Она попросила Томаса назвать ей точный адрес. Хотя он не смог описать дорогу, он упомянул расположенный неподалеку магазин игрушек, у входа в который стояли несколько аркадных игровых автоматов, и фрау Триглер поняла, куда ехать. В пути Томас вел себя совершенно спокойно. Время от времени, сворачивая на ту или иную улицу, фрау Триглер повторяла: «Да-да» или «Да-да, вот именно».
Они остановились там, где было нужно. Фрау Триглер поставила машину на ручной тормоз и вытащила ключ. В машине было тихо. Томас держал портфель на коленях.
— Окей, Томми, — сказала фрау Триглер. — Знаешь, я хотела бы сказать тебе, что я действительно немного, ну, немного удивлена. И разочарована. То есть я не думала, что этим все кончится. Честно. Но хорошо, окей. Я хочу сказать, вероятно, всегда нужно поступать, как считаешь правильным. А ты… сделал свой выбор. Сделал выбор за нас обоих, так сказать. И я действительно не могла себе представить, что этим кончится.
Она покачала головой и провела рукой по шее и левой груди.
— Ты не зайдешь ко мне домой? — спросил Томас.
Судя по его взгляду, он боялся того, что, возможно, ожидает его в ярко освещенных комнатах родительского дома. Его испуганный вид порадовал ее, но и это сейчас уже не играло роли.
— Нет, Томми, — сказала фрау Триглер. — Я не могу. Я уже и так вложила слишком много сил и эмоций. Во всё это. В нас. Понимаешь?

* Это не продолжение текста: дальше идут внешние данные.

/-- SRC is written: 0 is FREE with trim 0, any other source starts at ACQUIRE (R386, R400). -/
def State.tbSrcSet (s : State) (b v : Nat) : State :=
  let s1 := ((((s.set (.tim .src) 0 b v).set (.tim .lockRun) 0 b 0).set (.tim .outRun) 0 b 0).set (.tim .sampAt) 0 b 0)
  if v = 0 then ((s1.set (.tim .integ) 0 b 0).tbTrim b 0).tbEnter b tbFree
  else if s.get (.tim .src) 0 b = v then s
  else s1.tbEnter b tbAcquire

/-- θ of a PPSIN edge (R387): the stamp minus PPS_DELAY, taken modulo 1 s into half a second either way. -/
def ppsTheta (stamp : Nat) (delay : Int) : Int := ((stamp : Int) - delay + 500000000) % 1000000000 - 500000000

/-- PPSIN_EDGE (R387): no sample while that PPSIN is in LOS. -/
def execPpsinEdge (i : Nat) (s : State) : Result :=
  finishIf (s.clkOn && !s.flag (.clk .refLos) 0 (4 + i)) s fun s =>
    s.each (List.range 4) fun s b =>
      if s.get (.tim .src) 0 b = 2 + i then
        s.servoSample b (ppsTheta (s.get (.tim .tbNs) 0 b) (s.getI (.tim .ppsDelay) 0 b))
      else s

/-- HOST_APPLY (R387). -/
def State.hostApply (s : State) (b : Nat) : State := s.servoSample b (s.getI (.tim .hostofs) 0 b)

/-- TB_HOST_APPLY (R387): with any other SRC it is rejected. -/
def execTbHostApply (tb : Nat) (s : State) : Result :=
  finishIf (s.clkOn && decide (s.get (.tim .src) 0 tb = 4)) s fun s => s.hostApply tb

-- OSMC (R388 to R391).

/-- The fields of a TIM_LINK entry. -/
def State.osmcOn (s : State) (d : Nat) : Bool := s.up d && bit (s.winWordAt .timLink 0 d 0) 0
def State.osmcRole (s : State) (d b : Nat) : Nat := bits (s.winWordAt .timLink 0 d 0) (2 * b + 8) 2
def State.osmcDomain (s : State) (d : Nat) : Nat := bits (s.winWordAt .timLink 0 d 0) 24 8
def State.osmcTxQl (s : State) (d : Nat) : Nat := bits (s.winWordAt .timLink 0 d 0) 4 4
def State.osmcAsym (s : State) (d : Nat) : Int := sext 32 (s.winWordAt .timLink 0 d 1)

/-- RX_LAT in 0.1 ns (R389): what the engine and the die fix, `LR_LATENCY` and `FEC_LATENCY`. -/
def State.rxLat (s : State) (d : Nat) : Nat :=
  (Config.rxDelay d + 10 * (s.get (.lr .latNs) d 0 + s.get (.fec .latNs) d 0)) % 2 ^ 32

/-- TX_LAT in 0.1 ns (R389). -/
def State.txLat (s : State) (d : Nat) : Nat :=
  let m := s.txMode d
  Config.txDelay d m.rs m.cst m.fecRate % 2 ^ 16

/-- The span that carries the carrier has a span secret: without one no time messages are sent (R388). -/
def State.osmcKeyed (s : State) (d : Nat) : Bool :=
  match s.spanOn d with
  | some k => s.flag (.sbg .spHas) 0 k
  | none => false

/-- The time base a received message is for, with the role it needs (R388): 1 master, 2 slave. -/
def State.osmcFor (s : State) (d domain role : Nat) : Option Nat :=
  (List.range 4).find? (fun b => decide (s.osmcDomain d + b = domain) && decide (s.osmcRole d b = role))

/-- A sequenceId advances. -/
def seqAdvances (last seq : Nat) : Bool :=
  decide (last = 0) || (decide ((seq + 65537 - last) % 65536 ≠ 0) && decide ((seq + 65537 - last) % 65536 < 32768))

Томас неотрывно смотрел на светлые окна. В них не было заметно никакого движения, никаких теней или очертаний предметов. Только свет. Потом он отстегнул ремень безопасности и взялся за ручку двери.
— Еще секунду, пожалуйста, — попросила фрау Триглер, мягко удержав его за плечо. — Я хотела сказать тебе еще кое-что. Твоя мама… знаешь, ей наверняка стало лучше. Я в этом почти уверена. Она ведь очень сильная, правда же? То есть по своей сути, ведь так?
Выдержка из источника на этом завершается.